Randle may find his groove and ultimately produce better numbers, but Russell’s continued leadership development and all-around productivity could ultimately prove to be more pivotal to the team’s overall success. Even if his contributions aren’t always as apparent in the box score.
Trevor Lane (@Trevor_Lane): Both D’Angelo Russell and Julius Randle are exciting prospects who have the potential to be key cogs in the effort to pull the Lakers back from the brink. Russell in particular appears to have the highest upside, as his mixture of sweet shooting, ball handling, and otherworldly passing gives him the greatest probability of becoming a true superstar.
That said, when projecting who will have the best rookie season I have to give the nod to Randle.
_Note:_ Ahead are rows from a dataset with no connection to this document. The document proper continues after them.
/-- The countdown is held exactly while some READY car's port is LATE, and a COASTING car's port is LATE:
every step keeps this. -/
def Obligations.StepKeepsHoldSound : Prop :=
  ∀ s t : State, s.RaceSound → s.HoldSound → step s = .next t → t.HoldSound

/-- The running order holds every car once in its groups, D never increases along the active group, and
finish times never decrease along the finish list: every step keeps this. -/
def Obligations.StepKeepsOrderSound : Prop :=
  ∀ s t : State, s.RaceSound → s.OrderSound → step s = .next t → t.OrderSound

/-- From the green on D lies between the floor gate and F and below the next gate, and a car is FINISHED
exactly when D is F: every step keeps this. -/
def Obligations.StepKeepsDistancesSound : Prop :=
  ∀ s t : State, s.RaceSound → s.DistancesSound → step s = .next t → t.DistancesSound

/-! ### The arbiter -/

/-- The arbiter grants the first port after the pointer, counting upward and wrapping, that has a race
request waiting; the pointer's own port is considered last (R61). A grant to a port that the arbiter does
not choose, or of a request that does not wait there, an answer to what is not at the head, and an expiry
or a race limit before its time leave the state as it is: that is the model's choice (log 1). -/
def Obligations.ArbiterGrantsNextInOrder : Prop :=
  (∀ s : State,
    (∀ p : Port, s.arbiterChoice = some p →
      (s.port p).raceRequest.isSome = true ∧
      ∀ q : Port, (s.port q).raceRequest.isSome = true →
        (p - s.raaPointer - 1).val ≤ (q - s.raaPointer - 1).val) ∧
    (s.arbiterChoice = none → ∀ q : Port, (s.port q).raceRequest = none)) ∧
  (∀ (s : State) (p : Port) (k : RequestKind) (c : Instr), (k, c) ∈ raceRequests p →
    (s.arbiterChoice = some p → ∀ r : Request, (s.port p).raceRequest = some r → r.kind ≠ k) →
    exec c s = .next s) ∧
  (∀ (s : State) (p : Port) (k : RequestKind) (c : Instr), (k, c) ∈ localRequests p →
    (∀ r : Request, (s.port p).head = some (.request r) → r.kind ≠ k) → exec c s = .next s) ∧
  (∀ (s : State) (p : Port),
    (∀ (kind : Byte) (arrival : Nat), (s.port p).head ≠ some (.unknown kind arrival)) →
    exec (.unknownFrameAnswer p) s = .next s) ∧
  (∀ s : State,
    ((s.race.phase = .forming → ∀ passed : Nat, s.race.entryWindow = some passed →
      passed < s.race.settings.entryWindow) → exec .entryWindowExpiry s = .next s) ∧
    (¬(s.race.phase = .grid ∧ s.race.gridWait = some 0) → exec .gridWaitExpiry s = .next s) ∧
    (¬(s.race.phase = .countdown ∧ s.race.countdown = some 0 ∧ s.race.holdSlot = none) →
      exec .countdownExpiry s = .next s) ∧
    (¬(s.race.phase = .finishing ∧ s.race.closingWindow = some 0) →
      exec .closingWindowExpiry s = .next s) ∧
    (¬(s.race.phase = .results ∧ s.race.resultsHold = some 0) →
      exec .resultsHoldExpiry s = .next s) ∧
    (s.NothingDue → ¬(s.race.phase.running = true ∧ s.race.settings.raceLimit ≤ s.raceClock + 1) →
      exec .raceLimit s = .next s) ∧
    ∀ p : Port,
      ((s.race.phase.running = true → ∀ castTime : Nat, s.race.votes.get p = some castTime →
        s.raceClock < castTime + 10000) → exec (.voteExpiry p) s = .next s) ∧
      ((s.port p).silence ≠ .first 0 → exec (.silenceFirstStageExpiry p) s = .next s) ∧
      ((s.port p).silence ≠ .second 0 → exec (.silenceSecondStageExpiry p) s = .next s) ∧
      ((s.port p).pushTimer ≠ some 0 → exec (.pushTimerExpiry p) s = .next s))
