-- ==== Sys2Proof/Laws/State.lean ====
section
/-! SUPPORT. One lemma for each field that an update of the state leaves as it is, and what a port or a
car reads after an update. -/
namespace Sys2Proof

/-! ### Banks -/

@[simp] theorem Bank.get_fill {α : Type} (x : α) (p : Port) : (Bank.fill x).get p = x := by
  fin_cases p <;> rfl

@[simp] theorem Bank.get_mapPorts {α β : Type} (f : Port → α → β) (b : Bank α) (p : Port) :
    (b.mapPorts f).get p = f p (b.get p) := by
  fin_cases p <;> rfl

@[simp] theorem Bank.get_map {α β : Type} (f : α → β) (b : Bank α) (p : Port) :
    (b.map f).get p = f (b.get p) := by
  fin_cases p <;> rfl

@[simp] theorem Bank.get_set_self {α : Type} (b : Bank α) (p : Port) (x : α) :
    (b.set p x).get p = x := by
  fin_cases p <;> rfl

theorem Bank.get_set_ne {α : Type} (b : Bank α) {p q : Port} (x : α) (h : q ≠ p) :
    (b.set p x).get q = b.get q := by
  fin_cases p <;> fin_cases q <;> first | rfl | exact absurd rfl h

theorem Bank.get_set {α : Type} (b : Bank α) (p q : Port) (x : α) :
    (b.set p x).get q = if q = p then x else b.get q := by
  split
  · next h => rw [h, Bank.get_set_self]
  · next h => exact Bank.get_set_ne b x h

/-- Two banks with the same value for every port are the same bank. -/
theorem Bank.ext_get {α : Type} {a b : Bank α} (h : ∀ p : Port, a.get p = b.get p) : a = b := by
  cases a
  cases b
  simp only [Bank.mk.injEq]
  exact ⟨h 0, h 1, h 2, h 3, h 4, h 5, h 6, h 7⟩

theorem Bank.set_get {α : Type} (b : Bank α) (p : Port) : b.set p (b.get p) = b :=
  Bank.ext_get fun q => by rw [Bank.get_set]; split <;> simp_all

theorem mem_allPorts (p : Port) : p ∈ allPorts := by
  fin_cases p <;> decide

namespace Machine

/-! ### modifyPort -/

@[simp] theorem State.modifyPort_pending (s : State) (p : Port) (f : PortState → PortState) :
    (s.modifyPort p f).pending = s.pending := rfl

@[simp] theorem State.modifyPort_tickCount (s : State) (p : Port) (f : PortState → PortState) :
    (s.modifyPort p f).tickCount = s.tickCount := rfl

@[simp] theorem State.modifyPort_raceClock (s : State) (p : Port) (f : PortState → PortState) :
    (s.modifyPort p f).raceClock = s.raceClock := rfl

@[simp] theorem State.modifyPort_raaPointer (s : State) (p : Port) (f : PortState → PortState) :
    (s.modifyPort p f).raaPointer = s.raaPointer := rfl

@[simp] theorem State.modifyPort_race (s : State) (p : Port) (f : PortState → PortState) :
    (s.modifyPort p f).race = s.race := rfl

@[simp] theorem State.modifyPort_course (s : State) (p : Port) (f : PortState → PortState) :
    (s.modifyPort p f).course = s.course := rfl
While he wasn’t able to play last season due to a broken leg, Randle still had the opportunity to be around the pro game and soak it all in. He learned the rigors of the NBA travel schedule, analyzed the systems that both the Lakers and other teams run, and observed first-hand what it takes to be a professional basketball player.
That information is invaluable, and will make Randle’s transition into the NBA this season easier than it will be for Russell. While it would appear that Russell’s skill set would give him a leg up on Randle, the NBA’s push towards playmaking power forwards with the versatility to put the ball on the floor and then make the correct decision fits Randle to a T.
After spending the summer slimming down a bit while maintaining muscle mass, Randle is as ready to take on the NBA. Teammates have also lent credibility to this notion, with players like Tarik Black and Jordan Clarkson raving about the progress Randle has made over the summer.
Russell is certainly an exciting prospect, but at the end of the day Randle appears to be primed to have a better rookie season. Regardless, both are going to be a lot of fun to watch and will give Lakers fans plenty of reason to be excited about the future.
Corey Hansford (@TheeCoreyH): This is a very tough decision for me. I, admittedly, wasn’t as high on D’Angelo Russell during the draft process and his play in summer league didn’t do much to excite me or much of the Lakers fan base. However, I am really starting to come around on him and feel he has the better chance to shine this season.
My feelings on Russell are beginning to change after hearing the comments of so many Lakers veterans, as well as limited views of him in practice during training camp. The main issue that plagues most rookie point guards is the speed of the game, and maintaining poise and control. By all accounts, that seems to be Russell’s strongest suit.
Something else that leans me towards Russell is that he is the one true point guard guaranteed to be on the roster. Marcelo Huertas could make the team, but that is far from a sure thing. Other than him, score-first options like Jordan Clarkson, Lou Williams, or even Kobe Bryant would be next in line. Needless to say, Russell will have a major opportunity with little competition.
Randle has all of the talent in the world, but he also has a little more competition with Brandon Bass breathing down his neck. It isn’t hard to picture the reliable veteran Bass taking minutes away from Randle if he struggles which would put a major dent in his production.
I have high hopes that both players will reach their potential and be part of the Lakers core for years to come, but Russell will have the ball in his hands all season, which makes me lean towards him as having the bigger year.